Two months later detective Jim Gordon was investigating the murder of Mark Zuckerberg, founder of the popular Gotham social networking website Facebook.  Zuckerberg was burned alive in his apartment which was broken into on a stormy Friday night.  There were no suspects in the case, but the killer left a note which read, "Facebook makes people addicted to laissez-faire networking, which is dangerous in our age of mercantilism-gauged politics.  Zuckerberg was profiting from businesses advertising on Facebook, while Facebook was becoming the ultimate symbol of tongue-in-cheek capitalism!"

Three months later a stranger surfaced in the media.  He called himself the Penguin and he wore a mask made out of the skin of a dead human corpse and he carried a chainsaw.  Penguin told the press, "I thought about calling myself Leatherface (incidentally, the mask I made was of a dead corpse before he was cremated), but I opted for Penguin, because my chainsaw represents my concern for eco-terrorism."  Jim Gordon didn't know what to make of this new pseudo-political radical and secretly wondered if he was involved in Mark Zuckerberg's murder.

One night, while Gordon was studying Penguin's activities in his office, a masked man entered in through Gordon's office window.  The stranger said, "My name is Batman.  I'm a true vigilante.  I used to be Harvey Dent, Gotham's district attorney, but I've changed my life.  Only you know this, and I need you to keep this secret and help me serve Gotham in the shadows."  Gordon was surprisingly pleased and asked Batman for help with Penguin.  He told Harvey/Batman that he believed Penguin was somehow more dangerous than he let on and that he may have been involved in the conspicuous murder of Internet socialite Mark Zuckerberg.  Batman told Gordon he would begin investigating.
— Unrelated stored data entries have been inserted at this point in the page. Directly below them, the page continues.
-- ==== Sys2Proof/Syntax.lean ====
section
/-!
DEFINITION. The commands and events of the block: one constructor for each row of the spec's table of operations, with its operands.
-/
namespace Sys2Proof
Penguin had a huge profile page on Facebook now that he had become something of an eco-activism 'celebrity.'  On his profile page there was a giant sarcastic caricature of the CEO of Gotham's primary power plant company.  Penguin had even become popular with college students studying environmental science.
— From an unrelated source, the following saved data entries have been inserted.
-- ==== Sys2Proof/Machine/KetEpoch.lean ====
section
/-!
DEFINITION. What happens to the bindings at commits and epoch boundaries (R146 to R169): overruns and fallback, supervision, swaps,
the rotating spare, the status slots, and the reinitialisation of R179.
-/
namespace Sys2Proof.Machine

/-- The bindings of the variant (R5, R137). -/
def State.bindings (s : State) : List Nat := List.range s.engines

/-- The epoch that begins at the present commit, while its boundary is not yet behind: the commit 2k has happened at this GT and epoch k
has not started. -/
def State.openEpoch (s : State) : Option Nat :=
  if s.pan.anyCommit && s.pan.cidx % 2 = 0 && s.gt = s.pan.cinst && !(s.tim.anyEpoch && s.pan.cidx / 2 ≤ s.tim.epDone) then some (s.pan.cidx / 2)
  else none

/-- The epoch that runs (R65). -/
def State.epochNow (s : State) : Nat := s.gt / s.tim.epLen

/-! ## Demands and modes -/

/-- The descriptors whose count is above TIMER (R171). -/
def Binding.fired (x : Binding) : Nat :=
  (x.bank.descs.zipIdx).foldl (fun m (d, i) => if d.en && d.timer < x.feCnt.at i then m + 2 ^ i else m) 0

/-- The binding requests SPO (R155, R159): stopped by escalation, or a descriptor of ACT 3 above its timer; not outside RUN. -/
def State.ketWants (s : State) (b : Nat) : Bool :=
  let x := s.bd b
  s.dev == .run && (x.mode == .stopped || (x.bank.descs.zipIdx).any (fun (d, i) => d.en && d.act = 3 && d.timer < x.feCnt.at i))

/-- The SPO demand of a binding follows its request (R305, cause 10). -/
def State.ketDemand (s : State) (b : Nat) : State := s.demandSet (s.ketWants b) 10 b (s.convsOfLgs (s.regN (Reg.KET_LGMASK b)))

/-- MAIN to FALLBACK (R154). -/
def State.ketFallback (s : State) (b : Nat) : State :=
  if (s.bd b).mode == .main then (s.ketMod b (fun x => { x with mode := .fallback, fbGood := 0 })).stick (Stk.KET_FB b) else s

/-- The fallback that an overrun or a descriptor ordered is due at epoch `k` (R154, R159). [log 70: DEDUCED] -/
def State.ketFbDue (s : State) (b k : Nat) : State :=
  match (s.bd b).fbAt with
  | some e => if e ≤ k then (if s.dev == .run then s.ketFallback b else s).ketMod b (fun x => { x with fbAt := none }) else s
  | none => s

/-! ## Rotation -/

/-- The binding on physical engine `p`. -/
def State.bindOn (s : State) (p : Nat) : Option Nat := s.bindings.find? (fun b => s.ket.phys.at b == some p)

/-- A rotation is aborted without fault (R163, R167). -/
def State.rotAbort (s : State) : State := { s with ket := { s.ket with rot := .idle, donor := none, shadowed := 0 } }

/-- The rotation copies or shadows binding `b`. -/
def State.rotating (s : State) (b : Nat) : Bool :=
  (s.ket.rot == .copy || s.ket.rot == .shadow) && (match s.ket.donor with | some p => s.bindOn p == some b | none => false)

/-! ## Status slots -/

def modeCode : KMode → Nat
  | .idle => 0
  | .main => 1
  | .fallback => 2
  | .stopped => 3

/-- An engine number in a 4-bit field, 0xF for none. -/
def engCode (p : Option Nat) : Nat := p.getD 15

def rotCode : RotStep → Nat
  | .idle => 0
  | .copy => 1
  | .shadow => 2
  | .bist => 3

/-- The word of status slot 0xF020 + b (R169). -/
def State.ketStatus (s : State) (b : Nat) : Word :=
  let x := s.bd b
  w32 (modeCode x.mode + 4 * x.act + 8 * x.shown + 64 * bit x.swapEp + 256 * engCode (s.ket.phys.at b) + 4096 * x.esc)

/-- The word of status slot 0xF02C (R169). -/
def State.rotStatus (s : State) : Word :=
  w32 (engCode s.ket.spare + 16 * engCode s.ket.donor + 256 * rotCode s.ket.rot + 4096 * s.ket.retired)

/-- The status slot of a binding as the boundary's own events leave it: they belong to the commit of this instant (R169). -/
def State.ketRefresh (s : State) (b : Nat) : State :=
  if s.openEpoch.isSome then { s with pan := { s.pan with committed := s.pan.committed.put zeroes (0xF020 + b) (s.ketStatus b) } } else s

/-! ## Overruns -/

/-- The word is a Pantry load (R187). -/
def isLoad (w : DWord) : Bool := let op := w.toNat / 2 ^ 56; op == 0x0B || op == 0x10 || op == 0x11

/-- A load stands in words `a` to `a + n - 1`. -/
def KBank.loadsIn (k : KBank) (a n : Nat) : Bool := ((k.prog.drop a).take n).any isLoad

/-- A Pantry load is still to come in this epoch (R152): in the rest of the section, in a loop that repeats, or in a later section. [log 66: DEDUCED] -/
def Binding.loadLeft (x : Binding) : Bool :=
  (!x.run.drain && (x.bank.loadsIn x.run.pc (x.sec.start + x.sec.count - x.run.pc) ||
      x.run.loops.any (fun l => l.iter + 1 < l.n && x.bank.loadsIn l.first (l.stop - l.first)))) ||
    x.run.due.tail.any (fun i => x.bank.loadsIn (x.part.at i).start (x.part.at i).count)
Two months later, the CEO of Gotham's primary power plant company was found murdered.  He had been punctured in the stomach with what was probably a large jagged knife and bled to death while tied up in a chair in his mansion.  There were no suspects in the crime but once again Jim Gordon suspected Penguin may have been involved.  Gordon contacted Batman (through a secret email alias Batman provided) and asked him to investigate.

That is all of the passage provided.